The following table describes the general data cleansing rules:

Name	Description
rule_Assign_DQ_Mailability_Score_Description	Assigns a description to the Mailability Score output from the Address Validator transformation. The description corresponds to the output from Data Quality transformations in releases prior to Data Quality 9.0.
rule_Assign_DQ_Match_Code_Description	Assigns a description to the Match Code output from the Address Validator transformation. The description corresponds to the output from Data Quality transformations in releases prior to Data Quality 9.0.
rule_CAN_NER_Field_Identification	Identifies the type of information that an input field contains. The rule can identify names, personal IDs, company names, dates, and Canadian address data. The rule returns a label that describes the type of input data. The rule uses reference data to identify the types of information. The rule uses probabilistic matching techniques to identify the types of information.

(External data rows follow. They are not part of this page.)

/-- The field inputs (R280, R281) and the sensor supply (R283). -/
def Obligations.InputsAreRead : Prop :=
  (∀ (s : State) (n : Nat) (level : Bool),
      n < 32 →
      s.timeRuns = true →
      (s.input n).raw ≠ level →
      (s.input n).level ≠ level →
      s.reg (K.inputMode n) = 0 →
      ∃ t, exec (.inputRawEdge n level) s = .next t ∧ (t.input n).raw = level ∧ (t.input n).level = level ∧
        t.reg K.inputLevels = putBit (s.reg K.inputLevels) n level ∧
        t.reg (K.inputEdgeCount n) = (s.reg (K.inputEdgeCount n) + 1) % 2 ^ 32 ∧
        (∀ m, m ≠ n → t.input m = s.input m) ∧ Changes [.freeN, .ctl, .field, .host, .power, .perf, .out] (.only
          [0x0E06, 0x0E0A, 0x0E0B, 0x0E0E, 0x1205, K.lastWakeCause, K.inputLevels, K.recordsUnrouted]) s t) ∧
  (∀ (s : State) (n : Nat) (level : Bool),
      n < 32 →
      s.timeRuns = true →
      (s.input n).raw ≠ level →
      (s.input n).level ≠ level →
      s.reg (K.inputMode n) = 1 →
      ∃ t, exec (.inputRawEdge n level) s = .next t ∧
        t.input n = { s.input n with raw := level, rawSince := s.tick, cand := some s.tick, candIbp := s.belt.ibp
                                     candFc := s.fastCounts } ∧
        t.reg K.inputLevels = s.reg K.inputLevels ∧ Changes [.freeN, .ctl, .field, .host, .power, .perf, .out] (.only
          [0x0E06, 0x0E0A, 0x0E0B, 0x0E0E, 0x1205, K.lastWakeCause, K.inputLevels, K.recordsUnrouted]) s t) ∧
  (∀ (s : State) (n : Nat) (level : Bool),
      n < 32 →
      s.timeRuns = false →
      (s.input n).raw ≠ level →
      ∃ t, exec (.inputRawEdge n level) s = .next t ∧ (t.input n).raw = level ∧ (t.input n).level = (s.input n).level ∧
        Changes [.field] (.only []) s t) ∧
  (∀ (s : State) (n t0 : Nat),
      n < 32 →
      (s.input n).cand = some t0 →
      s.reg (K.inputMode n) = 1 →
      t0 < s.tick →
      s.reg (K.inputFilter n) ≤ 4 * (s.tick - t0) →
      ∃ t, exec (.inputFilterExpiry n) s = .next t ∧ (t.input n).level = (s.input n).raw ∧ (t.input n).cand = none ∧
        t.reg K.inputLevels = putBit (s.reg K.inputLevels) n (s.input n).raw ∧
        t.reg (K.inputEdgeCount n) = (s.reg (K.inputEdgeCount n) + 1) % 2 ^ 32 ∧ Changes [.freeN, .ctl, .field, .host,
          .power, .perf, .out] (.only [0x0E06, 0x0E0A, 0x0E0B, 0x0E0E, 0x1205, K.lastWakeCause, K.inputLevels,
          K.recordsUnrouted]) s t) ∧
  (∀ (s : State) (n : Nat) (level : Bool),
      n < 32 →
      s.power.st ≠ .retain →
      s.power.st ≠ .standby →
      (s.input n).level ≠ level →
      s.reg (K.inputMode n) = 2 →
      s.windowDue n = true →
      ∃ t, exec (.pulseWindowEnd n level) s = .next t ∧ (t.input n).level = level ∧
        t.reg K.inputLevels = putBit (s.reg K.inputLevels) n level ∧ Changes [.freeN, .ctl, .field, .host, .power,
          .perf, .out] (.only [0x0E06, 0x0E0A, 0x0E0B, 0x0E0E, 0x1205, K.lastWakeCause, K.inputLevels,
          K.recordsUnrouted]) s t) ∧
  (∀ (s : State) (ma : Nat),
      1000 < ma →
      s.reg K.sensorSupplyState = 0 →
      ∃ t, exec (.sensorSupplyTrip ma) s = .next t ∧ t.reg K.sensorSupplyState = 1 ∧
        t.reg K.sensorSupplyTrips = (s.reg K.sensorSupplyTrips + 1) % 2 ^ 32 ∧ Changes [.freeN, .host, .faults, .perf,
          .out] (.only [0x1205, 0x1402, 0x1703, K.sensorSupplyState, K.sensorSupplyTrips, K.recordsUnrouted,
          K.faultLogOverwritten, K.faultRecordsSuppressed]) s t) ∧
  (∀ (s : State) (sess : Nat),
      s.gate sess K.sensorSupplyReset = none →
      ∃ t, exec (.sensorSupplyReset sess) s = .next t ∧ t.reg K.sensorSupplyState = 0 ∧
        t.cmdRead K.sensorSupplyReset = Status.ok ∧ Changes [.ctl, .out] (.only [K.sensorSupplyState]) s t)

/-- What the readback of the direct outputs detects (R284, R286). -/
def Obligations.OutputFaultsAreDetected : Prop :=
  (∀ (s : State) (o : Nat),
      o < 128 →
      (s.dirOut o).cmd = true →
      (s.dirOut o).checked = false →
      (s.dirOut o).driven = true →
      (s.dirOut o).readback = false →
      (s.dirOut o).cmdTick + 2500 ≤ s.tick →
      ∃ t, exec (.outputReadbackCheck o) s = .next t ∧
        t.dirOut o = { s.dirOut o with checked := true, overload := true, driven := false } ∧
        (∀ m, m ≠ o → t.dirOut m = s.dirOut m) ∧
        t.reg (K.outputFaults o) = (s.reg (K.outputFaults o) + 1) % 2 ^ 32 ∧ Changes [.freeN, .field, .host, .faults,
          .perf, .out] (.only [0x0F06, 0x1205, 0x1402, 0x1703, K.recordsUnrouted, K.faultLogOverwritten,
          K.faultRecordsSuppressed]) s t) ∧
  (∀ (s : State) (o : Nat),
      o < 128 →
      (s.dirOut o).driven = true →
      ∃ t, exec (.currentLimitExpiry o) s = .next t ∧
        t.dirOut o = { s.dirOut o with overload := true, driven := false } ∧
        t.reg (K.outputFaults o) = (s.reg (K.outputFaults o) + 1) % 2 ^ 32 ∧ Changes [.freeN, .field, .host, .faults,
          .perf, .out] (.only [0x0F06, 0x1205, 0x1402, 0x1703, K.recordsUnrouted, K.faultLogOverwritten,
          K.faultRecordsSuppressed]) s t) ∧
  (∀ (s : State) (o : Nat),
      o < 128 →
      (s.dirOut o).cmd = false →
      (s.dirOut o).readback = true →
      (s.dirOut o).external = false →
      (s.dirOut o).cmdTick + 25000 ≤ s.tick →
      ∃ t, exec (.externalVoltageDetect o) s = .next t ∧ t.dirOut o = { s.dirOut o with external := true } ∧
        t.reg (K.outputFaults o) = (s.reg (K.outputFaults o) + 1) % 2 ^ 32 ∧ Changes [.freeN, .field, .host, .faults,
          .perf, .out] (.only [0x0F06, 0x1205, 0x1402, 0x1703, K.recordsUnrouted, K.faultLogOverwritten,
          K.faultRecordsSuppressed]) s t) ∧
  (∀ (s : State) (o : Nat),
      o < 128 →
      (s.dirOut o).external = true →
      (s.dirOut o).readback = false →
      (s.dirOut o).rbSince + 25000000 ≤ s.tick →
      exec (.externalVoltageClear o) s = .next (s.setOut o { s.dirOut o with external := false })) ∧
  (∀ (s : State) (o : Nat),
      o < 128 →
      (s.dirOut o).driven = false →
      (s.dirOut o).readback = true →
      (s.dirOut o).openLoad = false →
      s.flag (K.openLoadDetect o) = true →
      max (s.dirOut o).rbSince (max (s.dirOut o).cmdTick (s.dirOut o).testFrom) + 12500000 ≤ s.tick →
      ∃ t, exec (.openLoadDetect o) s = .next t ∧ t.dirOut o = { s.dirOut o with openLoad := true } ∧
        t.reg (K.outputFaults o) = (s.reg (K.outputFaults o) + 1) % 2 ^ 32 ∧ Changes [.freeN, .field, .host, .faults,
          .perf, .out] (.only [0x0F06, 0x1205, 0x1402, 0x1703, K.recordsUnrouted, K.faultLogOverwritten,
          K.faultRecordsSuppressed]) s t) ∧
  (∀ (s : State) (sess o : Nat),
      s.gate sess K.outputFaultClear = none →
      o < 128 →
      ∃ t, exec (.outputFaultClear sess o) s = .next t ∧ t.dirOut o = { s.dirOut o with overload := false } ∧
        (∀ m, m ≠ o → t.dirOut m = s.dirOut m) ∧ t.cmdRead K.outputFaultClear = Status.ok ∧ Changes [.ctl, .field,
          .out] (.only []) s t) ∧
  (∀ (s : State) (sess : Nat),
      s.gate sess K.outputFaultClear = none →
      ∃ t, exec (.outputFaultClear sess 255) s = .next t ∧ (∀ o, o < 128 → (t.dirOut o).overload = false) ∧
        t.cmdRead K.outputFaultClear = Status.ok ∧ Changes [.ctl, .field, .out] (.only []) s t)

/-- ALIVE_OUT (R287) and the general outputs (R285). -/
def Obligations.AliveAndGeneralOutputs : Prop :=
  (∀ (s : State),
      s.field.alive.running = true →
      s.field.alive.edge + 125000 ≤ s.tick →
      ∃ t, exec .aliveHalfPeriod s = .next t ∧
        t.field.alive = { s.field.alive with level := !s.field.alive.level, edge := s.tick } ∧ Changes [.field] (.only
          [K.aliveState]) s t) ∧
  (∀ (s : State) (sess : Nat),
      s.gate sess K.aliveControl = none →
      ∃ t, exec (.aliveStop sess) s = .next t ∧ t.field.alive.running = false ∧ t.field.alive.level = false ∧
        1 ∈ t.field.alive.causes ∧ t.reg K.aliveState = 0 ∧ t.cmdRead K.aliveControl = Status.ok ∧ Changes [.ctl,
          .field, .out] (.only [K.aliveState, K.aliveStopCause]) s t) ∧
  (∀ (s : State) (sess : Nat),
      s.gate sess K.aliveControl = none →
      s.field.alive.causes = [1] →
      s.field.alive.running = false →
      ∃ t, exec (.aliveStart sess) s = .next t ∧
        t.field.alive = { running := true, level := true, edge := s.tick, causes := [] } ∧ t.reg K.aliveState = 1 ∧
        t.reg K.aliveStopCause = 0 ∧ t.cmdRead K.aliveControl = Status.ok ∧ Changes [.ctl, .field, .out] (.only
          [K.aliveState, K.aliveStopCause]) s t) ∧
  (∀ (s : State) (sess : Nat),
      s.gate sess K.aliveControl = none →
      (s.field.alive.causes.any (· != 1)) = true →
      exec (.aliveStart sess) s = .next (s.answer sess K.aliveControl Status.contextState)) ∧
  (∀ (s : State) (sess o level : Nat),
      o < 128 →
      level ≤ 1 →
      s.ctl.serving = true →
      s.faults.stalled = false →
      s.flag (K.generalOutputEnable o) = true →
      (s.dirOut o).rest = false →
      ∃ t, exec (.generalOutputLevel sess o level) s = .next t ∧ t.reg (K.generalOutputLevel o) = level ∧
        (t.dirOut o).cmd = decide (level ≠ 0) ∧ (∀ m, m ≠ o → t.dirOut m = s.dirOut m) ∧ Changes [.freeN, .blobs, .ctl,
          .belt, .supplies, .intake, .pipe, .engine, .tracks, .eject, .field, .memory, .knots, .host, .net, .faults,
          .power, .perf, .boot, .out] (.all) s t)

/-- The encoder channels (R303 to R305). -/
def Obligations.EncodersAreSuppliedAndRead : Prop :=
  (∀ (s : State) (c ma : Nat),
      c < 2 →
      s.reg (K.encoderSupply c) ≠ 0 →
      s.encLimit c < ma →
      (s.enc c).supplyTripped = false →
      ∃ t, exec (.encoderSupplyTrip c ma) s = .next t ∧ t.enc c = { s.enc c with supplyTripped := true } ∧
        (∀ d, d ≠ c → t.enc d = s.enc d) ∧ t.reg (K.encoderState c) = 2 ∧
        t.reg (K.encoderSupplyTrips c) = (s.reg (K.encoderSupplyTrips c) + 1) % 2 ^ 32 ∧ Changes [.freeN, .field,
          .host, .faults, .perf, .out] (.only [0x1010, 0x1014, 0x1205, 0x1402, 0x1703, K.recordsUnrouted,
          K.faultLogOverwritten, K.faultRecordsSuppressed]) s t) ∧
  (∀ (s : State) (sess c : Nat),
      s.gate sess K.encoderSupplyReset = none →
      c < 2 →
      (s.enc c).supplyTripped = true →
      ∃ t, exec (.encoderSupplyReset sess c) s = .next t ∧ t.enc c = { s.enc c with supplyTripped := false } ∧
        (∀ d, d ≠ c → t.enc d = s.enc d) ∧ t.reg (K.encoderState c) = bitNat (s.encUsed c) ∧
        t.cmdRead K.encoderSupplyReset = Status.ok ∧ Changes [.ctl, .field, .out] (.only [0x1010]) s t) ∧
  (∀ (s : State) (c : Nat) (r : EncRead),
      c < 2 →
      s.flag (K.auxEnable c) = true →
      (s.enc c).lastAux + s.reg (K.auxSamplePeriod c) / 4 ≤ s.tick →
      s.timeRuns = true →
      (s.encCheck c r).1 = false →
      (s.enc c).wPrev = none →
      ∃ t, exec (.auxSample c r) s = .next t ∧
        t.reg (K.auxPosition c) = (if (s.enc c).win = [] then 0 else s.reg (K.auxPosition c)) ∧
        (t.enc c).wPrev = some (s.encPosition c r) ∧ (t.enc c).lastAux = s.tick ∧ Changes [.field] (.only [0x100D,
          0x100E, 0x100F, 0x1010, 0x1011, 0x1012, 0x1013]) s t) ∧
  (∀ (s : State) (c w : Nat) (r : EncRead),
      c < 2 →
      s.flag (K.auxEnable c) = true →
      (s.enc c).lastAux + s.reg (K.auxSamplePeriod c) / 4 ≤ s.tick →
      s.timeRuns = true →
      (s.encCheck c r).1 = false →
      (s.enc c).wPrev = some w →
      (unwrap (s.encBits c) (s.encPosition c r) w).natAbs ≤ 2 ^ (s.encBits c - 2) →
      ∃ t, exec (.auxSample c r) s = .next t ∧
        t.reg (K.auxPosition c) = unsigned 64 (signed 64 (s.reg (K.auxPosition c)) + unwrap (s.encBits c)
          (s.encPosition c r) w) ∧
        (t.enc c).wPrev = some (s.encPosition c r) ∧ Changes [.field] (.only [0x100D, 0x100E, 0x100F, 0x1010, 0x1011,
          0x1012, 0x1013]) s t)

/-- How a valve link comes up (R291, R296). -/
def Obligations.ValveLinkComesUp : Prop :=
  (∀ (s : State) (p : Nat),
      p < 4 →
      s.timeRuns = true →
      (s.vl p).st = .down →
      ∃ t, exec (.valveLinkLockGained p) s = .next t ∧
        t.vl p = { s.vl p with lock := true, st := .ident, since := s.tick } ∧
        (∀ q, q ≠ p → t.vl q = s.vl q) ∧ Changes [.field] (.only [0x0F10]) s t) ∧
  (∀ (s : State) (p : Nat) (f : VlFrame),
      p < 4 →
      s.supplies.inReset = false →
      f.codeErrors = 0 →
      f.crcOk = true →
      f.badLength = false →
      f.typ = 0x81 →
      f.payload.length = 16 →
      (s.vl p).st = .ident →
      s.identFail p f.payload = none →
      ∃ t, exec (.valveLinkIdent p f) s = .next t ∧ (t.vl p).st = .measuring ∧ (t.vl p).ident = f.payload ∧
        (t.vl p).echoSent = some s.tick ∧ (t.vl p).unacked = [] ∧ t.blob (K.driverIdent p) = f.payload ∧
        Changes [.blobs, .field, .out] (.only [0x0F10, 0x0F11, 0x0F18, 0x0F19]) s t) ∧
  (∀ (s : State) (p t0 : Nat),
      p < 4 →
      (s.vl p).echoSent = some t0 →
      ∃ t, exec (.valveLinkEcho p) s = .next t ∧
        t.vl p = { s.vl p with echoSent := none, rtt := some (4 * (s.tick - t0)) } ∧ Changes [.field] (.only [0x0F10])
          s t) ∧
  (∀ (s : State) (p : Nat) (f : VlFrame),
      p < 4 →
      s.supplies.inReset = false →
      f.codeErrors = 0 →
      f.crcOk = true →
      f.badLength = false →
      f.typ = 0x82 →
      f.payload.length = 8 →
      (s.vl p).st = .arming →
      (s.vl p).unacked = [] →
      (s.vl p).rtt = none →
      ∃ t, exec (.valveLinkStatus p f) s = .next t ∧ (t.vl p).st = .active ∧ (t.vl p).lastStatus = s.tick ∧
        (t.vl p).ackSeq = some (leAt f.payload 1 1) ∧ Changes [.field, .out] (.only [0x0F10, 0x0F11, 0x0F13, 0x0F18,
          0x0F19, 0x0F1C]) s t) ∧
  (∀ (s : State) (p : Nat),
      p < 4 →
      (s.vl p).st = .ident →
      (s.vl p).since + 2500000 ≤ s.tick →
      ∃ t, exec (.identTimeout p) s = .next t ∧ (t.vl p).st = .failed ∧ t.reg (K.valveLinkFailCause p) = 6 ∧
        (∀ q, q ≠ p → t.vl q = s.vl q) ∧ Changes [.field] (.only [0x0F10, 0x0F11]) s t) ∧
  (∀ (s : State) (p : Nat),
      p < 4 →
      (s.vl p).st = .failed →
      (s.vl p).lock = true →
      (s.vl p).since + 250000000 ≤ s.tick →
      ∃ t, exec (.valveLinkBringupRetry p) s = .next t ∧ t.vl p = { s.vl p with st := .ident, since := s.tick } ∧
        (∀ q, q ≠ p → t.vl q = s.vl q) ∧ Changes [.field] (.only [0x0F10]) s t)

rule_Compare_Dates	Calculates the difference between two dates. The rule uses the following units of measure: - Hours - Days - Months - Years Each output value is exclusive from the other values. The outputs cannot be added to represent the difference between the data values.
rule_Completeness	Checks a single field for NULL values. Returns "Complete" if the field contains data. Returns "Incomplete" if the field is empty or contains a NULL value.
rule_Completeness_Multi_Port	Checks multiple fields for NULL values. Returns "Complete" if all fields contain data. Returns "Incomplete" if any field is empty or contains a NULL value.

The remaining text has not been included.